El ‘grito de dolores’ de México

El cura Miguel Hidalgo (1753-1811) tenía el rostro afilado y las facciones pronunciadas. La nariz aguileña, los ojos grandes, vivos y verdes, ligeramente achinados, y los pómulos marcados. El pintor mexicano Joaquín Ramírez lo retrató mucho después, en 1865, delgado, casi esbelto, en edad avanzada, con muy poco pelo, todo blanco, que le nacía debajo de la coronilla y se dejaba caer tras el cogote.
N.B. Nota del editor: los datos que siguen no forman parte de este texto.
theorem Dev.tempsShown_rdKept (d : Dev) (t : Nat) (tempA tempB : Int) : Dev.RdKept [Reg.DT_TEMP_A t, Reg.DT_TEMP_B t] d (d.tempsShown t tempA tempB) :=
  ((Dev.RdKept.refl _ d).wr (by simp) _).wr (by simp) _

theorem Dev.tempsShown_values (d : Dev) (t : Nat) (tempA tempB : Int) : (d.tempsShown t tempA tempB).rd (Reg.DT_TEMP_A t) = w32i tempA
    ∧ (d.tempsShown t tempA tempB).rd (Reg.DT_TEMP_B t) = w32i tempB := by
  have hne : Reg.DT_TEMP_A t ≠ Reg.DT_TEMP_B t := by simp only [Reg.DT_TEMP_A, Reg.DT_TEMP_B]; omega
  exact ⟨(Dev.rd_wr_ne _ _ hne).trans (Dev.rd_wr_same _ _ _), Dev.rd_wr_same _ _ _⟩

theorem temps_apart (t : Nat) : ∀ a ∈ [Reg.DT_TEMP_A t, Reg.DT_TEMP_B t], a ≠ Reg.REC_SUPP_TOTAL
    ∧ ∀ p, a ≠ Reg.STATUS p ∧ a ≠ Reg.FAULT p ∧ a ≠ Reg.IRQ_RAW p := by
  intro a ha
  simp only [Reg.DT_TEMP_A, Reg.DT_TEMP_B, List.mem_cons, List.not_mem_nil, or_false] at ha
  simp only [Reg.REC_SUPP_TOTAL, Reg.STATUS, Reg.FAULT, Reg.IRQ_RAW]
  exact ⟨by omega, fun p => by omega⟩

/-- The words that the difference of the temperatures is judged by. -/
theorem tempDiff_apart (t : Nat) : ∀ a ∈ [Reg.DT_TEMP_DIFF t, Reg.FAULT_EN (pDT t)], a ∉ [Reg.DT_TEMP_A t, Reg.DT_TEMP_B t] := by
  intro a ha
  simp only [Reg.DT_TEMP_DIFF, Reg.FAULT_EN, pDT, Reg.DT_TEMP_A, Reg.DT_TEMP_B, List.mem_cons, List.not_mem_nil, or_false] at ha ⊢
  omega

theorem exec_tempPair (k : Fin 8) (tempA tempB : Int) (s : State) : exec (.tempPair k tempA tempB) s
    = .next (onDev (fun d => if (s.dev.tempsShown k tempA tempB).rdN (Reg.DT_TEMP_DIFF k) < (tempA - tempB).natAbs
        ∧ (s.dev.tempsShown k tempA tempB).bit (Reg.FAULT_EN (pDT k)) 16 = true ∧ (s.dev.tile k).fault = false
      then ((d.tempsShown k tempA tempB).faultRec (pDT k) 16).tileFault k else d.tempsShown k tempA tempB) s) := rfl

theorem Dev.tempsShown_diff (d : Dev) (t : Nat) (tempA tempB : Int) : (d.tempsShown t tempA tempB).rdN (Reg.DT_TEMP_DIFF t) = d.rdN (Reg.DT_TEMP_DIFF t) :=
  congrArg BitVec.toNat (d.tempsShown_rdKept t tempA tempB _ (tempDiff_apart t _ (by simp)))

theorem tempPair_faults {k : Fin 8} {tempA tempB : Int} {s : State} (hdiff : s.dev.rdN (Reg.DT_TEMP_DIFF k) < (tempA - tempB).natAbs)
    (hen : s.dev.bit (Reg.FAULT_EN (pDT k)) 16 = true) (htile : (s.dev.tile k).fault = false) :
    exec (.tempPair k tempA tempB) s = .next (onDev (fun d => ((d.tempsShown k tempA tempB).faultRec (pDT k) 16).tileFault k) s) := by
  rw [exec_tempPair, Dev.tempsShown_diff]
  refine congrArg Host.Outcome.next (onDev_congr (g := fun d => ((d.tempsShown k tempA tempB).faultRec (pDT k) 16).tileFault k) (if_pos ⟨hdiff, ?_, htile⟩))
  exact ((s.dev.tempsShown_rdKept k tempA tempB).bit (tempDiff_apart k _ (by simp)) 16).trans hen

theorem tempPair_shows {k : Fin 8} {tempA tempB : Int} {s : State} (hdiff : (tempA - tempB).natAbs ≤ s.dev.rdN (Reg.DT_TEMP_DIFF k)) :
    exec (.tempPair k tempA tempB) s = .next (onDev (·.tempsShown k tempA tempB) s) := by
  rw [exec_tempPair, Dev.tempsShown_diff]
  exact congrArg Host.Outcome.next (onDev_congr (g := (·.tempsShown k tempA tempB)) (if_neg fun h => absurd h.1 (by omega)))

/-- A bank's difference and a tile's, noted. -/
def Dev.driftNoted (d : Dev) (b bankMA sumMA : Nat) : Dev := (d.currentsShown b bankMA sumMA).faultRec (pBK b) 25
def Dev.tempsNoted (d : Dev) (t : Nat) (tempA tempB : Int) : Dev := (d.tempsShown t tempA tempB).faultRec (pDT t) 16

theorem Dev.driftNoted_spec (d : Dev) (b bankMA sumMA : Nat) : (d.driftNoted b bankMA sumMA).drv.ch = d.drv.ch
    ∧ (d.driftNoted b bankMA sumMA).bit (Reg.FAULT (pBK b)) 25 = true
    ∧ (d.driftNoted b bankMA sumMA).rdN (Reg.BK_BK_I b) = min sumMA 65535 * 2 ^ 16 + min bankMA 65535 := by
  obtain ⟨hsupp, hown⟩ := bankI_apart b
  refine ⟨(Dev.faultRec_ch _ _ _ _ _ _).trans (d.currentsShown_ch b bankMA sumMA), Dev.bit_faultRec _ _ (by decide), ?_⟩
  exact (congrArg BitVec.toNat (Dev.rd_faultRec_ne _ _ _ (hown _).2.1 (hown _).2.2 hsupp)).trans (d.currentsShown_value b bankMA sumMA)

theorem Dev.tempsNoted_spec (d : Dev) (t : Nat) (tempA tempB : Int) : (d.tempsNoted t tempA tempB).drv.ch = d.drv.ch
    ∧ (d.tempsNoted t tempA tempB).rd (Reg.DT_TEMP_A t) = w32i tempA ∧ (d.tempsNoted t tempA tempB).rd (Reg.DT_TEMP_B t) = w32i tempB := by
  have hrd : ∀ a ∈ [Reg.DT_TEMP_A t, Reg.DT_TEMP_B t], (d.tempsNoted t tempA tempB).rd a = (d.tempsShown t tempA tempB).rd a := by
    intro a ha
    obtain ⟨hsupp, hown⟩ := temps_apart t a ha
    exact Dev.rd_faultRec_ne _ _ _ (hown _).2.1 (hown _).2.2 hsupp
  obtain ⟨hA, hB⟩ := d.tempsShown_values t tempA tempB
  exact ⟨Dev.faultRec_ch _ _ _ _ _ _, (hrd _ (by simp)).trans hA, (hrd _ (by simp)).trans hB⟩

/-- Settles O44. -/
theorem driveDiagnostics : Obligations.DriveDiagnostics := by
  intro c b k milliA bankMA sumMA tempA tempB s
  refine ⟨fun hdriven hmA => ⟨fun hdiag => ?_, fun hdiag => ?_⟩, fun hphase hdiag => ?_, fun hdriven hvbat hmA hdiag => ?_,
    fun hphase hoff hmode hvbat hdiag => ?_, fun hphase hen => ?_, fun hoff hmA hen hbank => ?_, fun hdiff hvbat hen hbank => ?_, fun hdiff => ?_,
    fun hdiff hen htile => ?_, fun hdiff => ?_⟩
  · obtain ⟨h1, h2, h3, h4, h5⟩ := Dev.chanFault_held_after (d := s.dev) (e := s.dev) (c := c) (f := Chan.shorted s.dev.tick) (fun _ => rfl) (fun _ => rfl)
      (Dev.driven_not_fault hdriven) cSHORT
    refine ⟨_, (exec_loadShort hdriven hmA).trans (congrArg Host.Outcome.next (onDev_congr
      (g := fun d => (d.modChan c (Chan.shorted d.tick)).chanFault c cSHORT) (if_pos hdiag))), h1, h2, h3, h4, h5, rfl, rfl⟩
  · exact ⟨_, (exec_loadShort hdriven hmA).trans (congrArg Host.Outcome.next (onDev_congr
      (g := fun d => d.modChan c (Chan.shorted d.tick)) (if_neg (by simp [hdiag])))), rfl, Dev.chan_modChan_same _ _ _, rfl, rfl⟩
  · have hne : (s.dev.chan c).phase ≠ phFAULT := by rcases hphase with h | h | h <;> rw [h] <;> decide
    obtain ⟨h1, h2, h3, h4, h5⟩ := Dev.chanFault_held_after (d := s.dev) (e := s.dev) (c := c) (f := Chan.flagged 1) (fun _ => rfl) (fun _ => rfl)
      hne cFREEWHEEL
    exact ⟨_, exec_freewheelMissing hphase hdiag, h1, h2, h3, h4, h5, rfl, rfl⟩
  · obtain ⟨h1, h2, h3, h4, h5⟩ := Dev.chanFault_held_after (d := s.dev) (e := s.dev.onTested c) (c := c) (f := Chan.flagged 2) (fun _ => rfl)
      (fun _ => rfl) (Dev.driven_not_fault hdriven) cOPENON
    exact ⟨_, exec_openLoadOn hdriven hvbat hmA hdiag, h1, h2, h3, h4, h5, rfl, rfl⟩
  · obtain ⟨h1, h2, h3, h4, h5⟩ := Dev.chanFault_held_after (d := s.dev) (e := s.dev.offTested c) (c := c) (f := Chan.flagged 2) (fun _ => rfl)
      (fun _ => rfl) (by rw [hphase]; decide) cOPENOFF
    exact ⟨_, exec_openLoadOff hphase hoff hmode hvbat hdiag, h1, h2, h3, h4, h5, rfl, rfl⟩
  · have hch (j : Nat) : (s.dev.queueFaulted c).chan j = s.dev.chan j := Dev.chan_of_ch (congrArg Drive.ch (s.dev.queueFaulted_drv c)) j
    obtain ⟨h1, h2, h3, h4, h5⟩ := Dev.chanFault_held (d := s.dev) (e := s.dev.queueFaulted c) (c := c) (by rw [hch]; exact hphase)
      (fun j _ => hch j) cQUEUE
    exact ⟨_, exec_queueEccError hen, ⟨h1, h2, h3, h4, h5, rfl, rfl⟩, Dev.chanFault_tileBit (Dev.bit_faultRec s.dev _ (by decide)) cQUEUE⟩
  · have hheld := (s.dev.stuckNoted c).bankFault_held (c / 8)
    obtain ⟨hch, hbit⟩ := s.dev.stuckNoted_spec c
    have hexec : exec (.stuckOn c milliA) s = .next { s with dev := (s.dev.stuckNoted c).bankFault (c / 8) } := exec_stuckOn hoff hmA hen hbank
    generalize (s.dev.stuckNoted c).bankFault (c / 8) = e at hexec hheld
    exact ⟨_, hexec, ⟨hheld.fault, hheld.stat, hheld.chans, hheld.before hch, rfl, rfl⟩, hheld.bits _ _ (by decide) hbit⟩
  · have hheld := (s.dev.driftNoted b bankMA sumMA).bankFault_held b
    obtain ⟨hch, hbit, hvalue⟩ := s.dev.driftNoted_spec b bankMA sumMA
    have hexec : exec (.senseDrift b bankMA sumMA) s = .next { s with dev := (s.dev.driftNoted b bankMA sumMA).bankFault b } :=
      senseDrift_faults hdiff hvbat hen hbank
    generalize (s.dev.driftNoted b bankMA sumMA).bankFault b = e at hexec hheld
    obtain ⟨-, hown⟩ := bankI_apart b
    have hrd := hheld.rd (Reg.BK_BK_I b) (hown _).1 (fun p => (hown _).2.1) fun p => (hown _).2.2
    exact ⟨_, hexec, ⟨hheld.fault, hheld.stat, hheld.chans, hheld.before hch, rfl, rfl⟩, hheld.bits _ _ (by decide) hbit,
      (congrArg BitVec.toNat hrd).trans hvalue⟩
  · exact ⟨_, senseDrift_shows hdiff, s.dev.currentsShown_ch b bankMA sumMA, s.dev.currentsShown_value b bankMA sumMA,
      s.dev.currentsShown_rdKept b bankMA sumMA, rfl, rfl⟩
  · have hheld := (s.dev.tempsNoted k tempA tempB).tileFault_held k
    obtain ⟨hch, hA, hB⟩ := s.dev.tempsNoted_spec k tempA tempB
    have hexec : exec (.tempPair k tempA tempB) s = .next { s with dev := (s.dev.tempsNoted k tempA tempB).tileFault k } := tempPair_faults hdiff hen htile
    generalize (s.dev.tempsNoted k tempA tempB).tileFault k = e at hexec hheld
    have hrd : ∀ a ∈ [Reg.DT_TEMP_A k, Reg.DT_TEMP_B k], e.rd a = (s.dev.tempsNoted k tempA tempB).rd a := by
      intro a ha
      obtain ⟨-, hown⟩ := temps_apart k a ha
      exact hheld.rd a (hown _).1 (fun p => (hown _).2.1) fun p => (hown _).2.2
    exact ⟨_, hexec, hheld.fault, hheld.stat, hheld.chans, hheld.before hch, (hrd _ (by simp)).trans hA, (hrd _ (by simp)).trans hB, rfl, rfl⟩
  · obtain ⟨hA, hB⟩ := s.dev.tempsShown_values k tempA tempB
    exact ⟨_, tempPair_shows hdiff, rfl, hA, hB, s.dev.tempsShown_rdKept k tempA tempB, rfl, rfl⟩

end Sys2Proof.Machine
end

section
/-! PROOFS. The power ladder: the entry, its steps down, the wake sources and the exit (R449 to R456). -/
namespace Sys2Proof.Machine

/-! PWR_CMD (R450) -/

/-- The entry asked for, from the next turn on. -/
def Dev.entryAsked (d : Dev) : Dev := { d with pow := { d.pow with target := some (d.fld Reg.PWR_PWR_TARGET 2 0) } }

/-- An entry refused with its code. -/
def Dev.entryRefused (d : Dev) (c : Nat) : Dev := ((d.lenReject pPWR).wrN Reg.PWR_PWR_REFUSE c).faultRec pPWR 16

theorem actPwrCmd_taken {s : State} (h : s.entryCode = 0) : actPwrCmd s = (.ok, onDev Dev.entryAsked s) := if_pos h

theorem actPwrCmd_refused {s : State} (h : s.entryCode ≠ 0) : actPwrCmd s = (.len, onDev (·.entryRefused s.entryCode) s) := if_neg h

theorem State.entryCode_woken (s : State) (k : Nat) : (s.woken k).entryCode = s.entryCode := rfl

theorem State.entryCode_lt (s : State) : s.entryCode < 7 := by
  unfold State.entryCode
  extract_lets d t
  split_ifs <;> decide

theorem powerEntry_taken {req : Requester} {u : State} (h : Accepts req Reg.PWR_PWR_CMD 1#32 u) (hcode : u.entryCode = 0) :
    hostCmd req Reg.PWR_PWR_CMD 1#32 actPwrCmd u = acceptedWrite req Reg.PWR_PWR_CMD Dev.entryAsked u := by
  obtain ⟨k, hk⟩ := h.woken
  have hact : actPwrCmd (u.woken k) = (.ok, onDev Dev.entryAsked (u.woken k)) := actPwrCmd_taken ((u.entryCode_woken k).trans hcode)
  rw [hostCmd_accepted h, acceptedWrite, hk, hact]
  rfl

/-- The words of a refused entry. -/
def entryWords : List Nat :=
  [Reg.PWR_PWR_REFUSE, Reg.FAULT pPWR, Reg.IRQ_RAW pPWR, Reg.LEN_REJ pPWR, Reg.HOST_LAST_ERR, Reg.HOST_LAST_ERR_ADDR, Reg.REC_SUPP_TOTAL]

theorem Dev.lenReject_rdKept {l : List Nat} {p : Nat} (hl : Reg.LEN_REJ p ∈ l) (hf : Reg.FAULT p ∈ l) (hi : Reg.IRQ_RAW p ∈ l) (d : Dev) :
    Dev.RdKept l d (d.lenReject p) := ((Dev.RdKept.refl l d).wr hl _).fault hf hi _

theorem Dev.entryRefused_rdKept (d : Dev) (c : Nat) : Dev.RdKept entryWords d (d.entryRefused c) :=
  ((Dev.lenReject_rdKept (by decide) (by decide) (by decide) d).wr (by decide) _).faultRec (by decide) (by decide) (by decide) _ _ _ _

theorem Dev.entryRefused_shows (d : Dev) {c : Nat} (hc : c < 7) : (d.entryRefused c).rdN Reg.PWR_PWR_REFUSE = c
    ∧ (d.entryRefused c).bit (Reg.FAULT pPWR) 16 = true ∧ (d.entryRefused c).pow = d.pow := by
  refine ⟨?_, Dev.bit_faultRec _ pPWR (by decide), ?_⟩
  · refine (congrArg BitVec.toNat ((Dev.rd_faultRec_ne _ pPWR 16 (by decide) (by decide) (by decide)).trans (Dev.rd_wr_same _ _ _))).trans ?_
    exact (BitVec.toNat_ofNat _ _).trans (Nat.mod_eq_of_lt (by omega))
  · have hsame : Dev.SameBut (fun d => { d with rcf := {} }) d (d.entryRefused c) :=
      ((((Dev.SameBut.refl _ d).wr _ _).fault _ _).wr _ _).faultRec (fun _ _ => rfl) _ _ _ _ _
    exact hsame.proj (·.pow) fun _ => rfl

theorem powerEntry_refused {req : Requester} {u : State} (h : Accepts req Reg.PWR_PWR_CMD 1#32 u) (hcode : u.entryCode ≠ 0) :
    ∃ t, hostCmd req Reg.PWR_PWR_CMD 1#32 actPwrCmd u = t ∧ answerTo req t = ⟨.len, 0, []⟩ ∧ t.dev.rdN Reg.PWR_PWR_REFUSE = u.entryCode
      ∧ t.dev.bit (Reg.FAULT pPWR) 16 = true ∧ t.dev.pow.target = u.dev.pow.target ∧ t.ldg = u.ldg ∧ t.rcd = u.rcd ∧ regsKept entryWords u t := by
  obtain ⟨k, hk⟩ := h.woken
  have hact : actPwrCmd (u.woken k) = (.len, onDev (·.entryRefused u.entryCode) (u.woken k)) := actPwrCmd_refused hcode
  let v := onDev (·.entryRefused u.entryCode) (u.woken k)
  have hcmd : hostCmd req Reg.PWR_PWR_CMD 1#32 actPwrCmd u = onDev (·.respond req Reg.PWR_PWR_CMD .len 0 []) v := by
    rw [hostCmd_accepted h, hk, hact]
    rfl
  obtain ⟨hshow, hfault, hpow⟩ := (u.woken k).dev.entryRefused_shows u.entryCode_lt
  have hrd (a : Nat) (h1 : a ≠ Reg.HOST_LAST_ERR) (h2 : a ≠ Reg.HOST_LAST_ERR_ADDR) :
      (onDev (·.respond req Reg.PWR_PWR_CMD .len 0 []) v).dev.rd a = ((u.woken k).dev.entryRefused u.entryCode).rd a :=
    Dev.rd_respond_ne _ _ _ _ _ _ h1 h2
  refine ⟨_, hcmd, answerTo_respond v req Reg.PWR_PWR_CMD .len 0 [], (congrArg BitVec.toNat (hrd _ (by decide) (by decide))).trans hshow,
    (congrArg (bitOf · 16) (hrd _ (by decide) (by decide))).trans hfault, ?_, rfl, rfl, fun a ha => ?_⟩
  · exact (congrArg Power.target ((Dev.respond_pow v.dev req Reg.PWR_PWR_CMD .len 0 []).trans hpow)).trans rfl
  · have hne : a ≠ Reg.HOST_LAST_ERR ∧ a ≠ Reg.HOST_LAST_ERR_ADDR := by
      simp only [entryWords, List.mem_cons, List.not_mem_nil, or_false, not_or] at ha
      obtain ⟨-, -, -, -, herr, haddr, -⟩ := ha
      exact ⟨herr, haddr⟩
    exact (hrd a hne.1 hne.2).trans ((u.woken k).dev.entryRefused_rdKept u.entryCode a ha)

/-! WAKE_EVENT (R452) -/

/-- The lines of the wake sources after one of them changes. -/
def wakeLines (lines b : Nat) (active : Bool) : Nat := if active then lines ||| 2 ^ b else (if lines.testBit b then lines - 2 ^ b else lines)

theorem wakeLines_same (lines b : Nat) (active : Bool) : (wakeLines lines b active).testBit b = active := by
  unfold wakeLines
  cases active with
  | true => simp [Nat.testBit_or, Nat.testBit_two_pow_self]
  | false =>
    by_cases h : lines.testBit b = true
    · have hodd : lines / 2 ^ b % 2 = 1 := by simpa [Nat.testBit_eq_decide_div_mod_eq] using h
      have hdiv : (lines - 2 ^ b) / 2 ^ b = lines / 2 ^ b - 1 := by simpa using Nat.sub_mul_div lines (2 ^ b) 1
      simp only [h, Bool.false_eq_true, if_false, if_true, Nat.testBit_eq_decide_div_mod_eq, hdiv, decide_eq_false_iff_not]
      omega
    · simp [h]

/-- A wake source's line and the supply as they are now. -/
def Dev.lineSeen (d : Dev) (src : WakeSource) : Dev :=
  { d with pow := { d.pow with lines := wakeLines d.pow.lines src.bit src.active, supplyBad := !src.vlogicOk } }

/-- The clock at the instant that the RTC names, where the RTC wakes. -/
def Dev.wakeDue (d : Dev) (src : WakeSource) : Dev := if src.bit.val = 6 ∧ src.active = true then d.toWakeAt else d

theorem exec_wakeEvent (src : WakeSource) (s : State) : exec (.wakeEvent src) s
    = .next (onDev (fun d => if src.active then ((d.wakeDue src).lineSeen src).wakeBy src.bit else (d.wakeDue src).lineSeen src) s) := rfl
En un lienzo sobrio nos muestra al padre de la patria mexicana como un hombre de Estado, no tanto como un exaltado o un revolucionario. Esta es la imagen que, además de ajustarse mejor a la realidad, trascendió un siglo después de sus hazañas, cuando los revolucionarios que lucharon contra Porfirio Díaz -eran los de los tiempos de Zapata o Pancho Villa- recurrieron a glorificar a iconos de la lucha por la igualdad y la patria. Las estatuas ubicadas en Coyoacan o en Dolores Hidalgo nos muestran a ese otro Hidalgo, el de la arenga revolucionaria, el gran héroe de la independencia mexicana.

INDIGENAS Y CRIOLLOS

Hasta México, entonces virreinato de Nueva España, llegaron las noticias de la invasión napoleónica en julio de 1808. Las tensiones entre indígenas y criollos, y entre criollos y españoles se acentuaron. Iturrigaray fue el primer virrey en caer. Antes, trató de apaciguar los ánimos criollos -que aspiraban a ver reflejada en la estructura política su fortaleza económica- nombrando a algunos de ellos para puestos civiles y militares. Además, les permitió participar en el poder de los ayuntamientos. La demanda criolla venía de lejos. Era una cuestión de prestigio y reconocimiento social. Ya en 1771, los criollos de la ciudad de México manifestaron su deseo de tener en exclusiva el derecho a ocupar cargos públicos.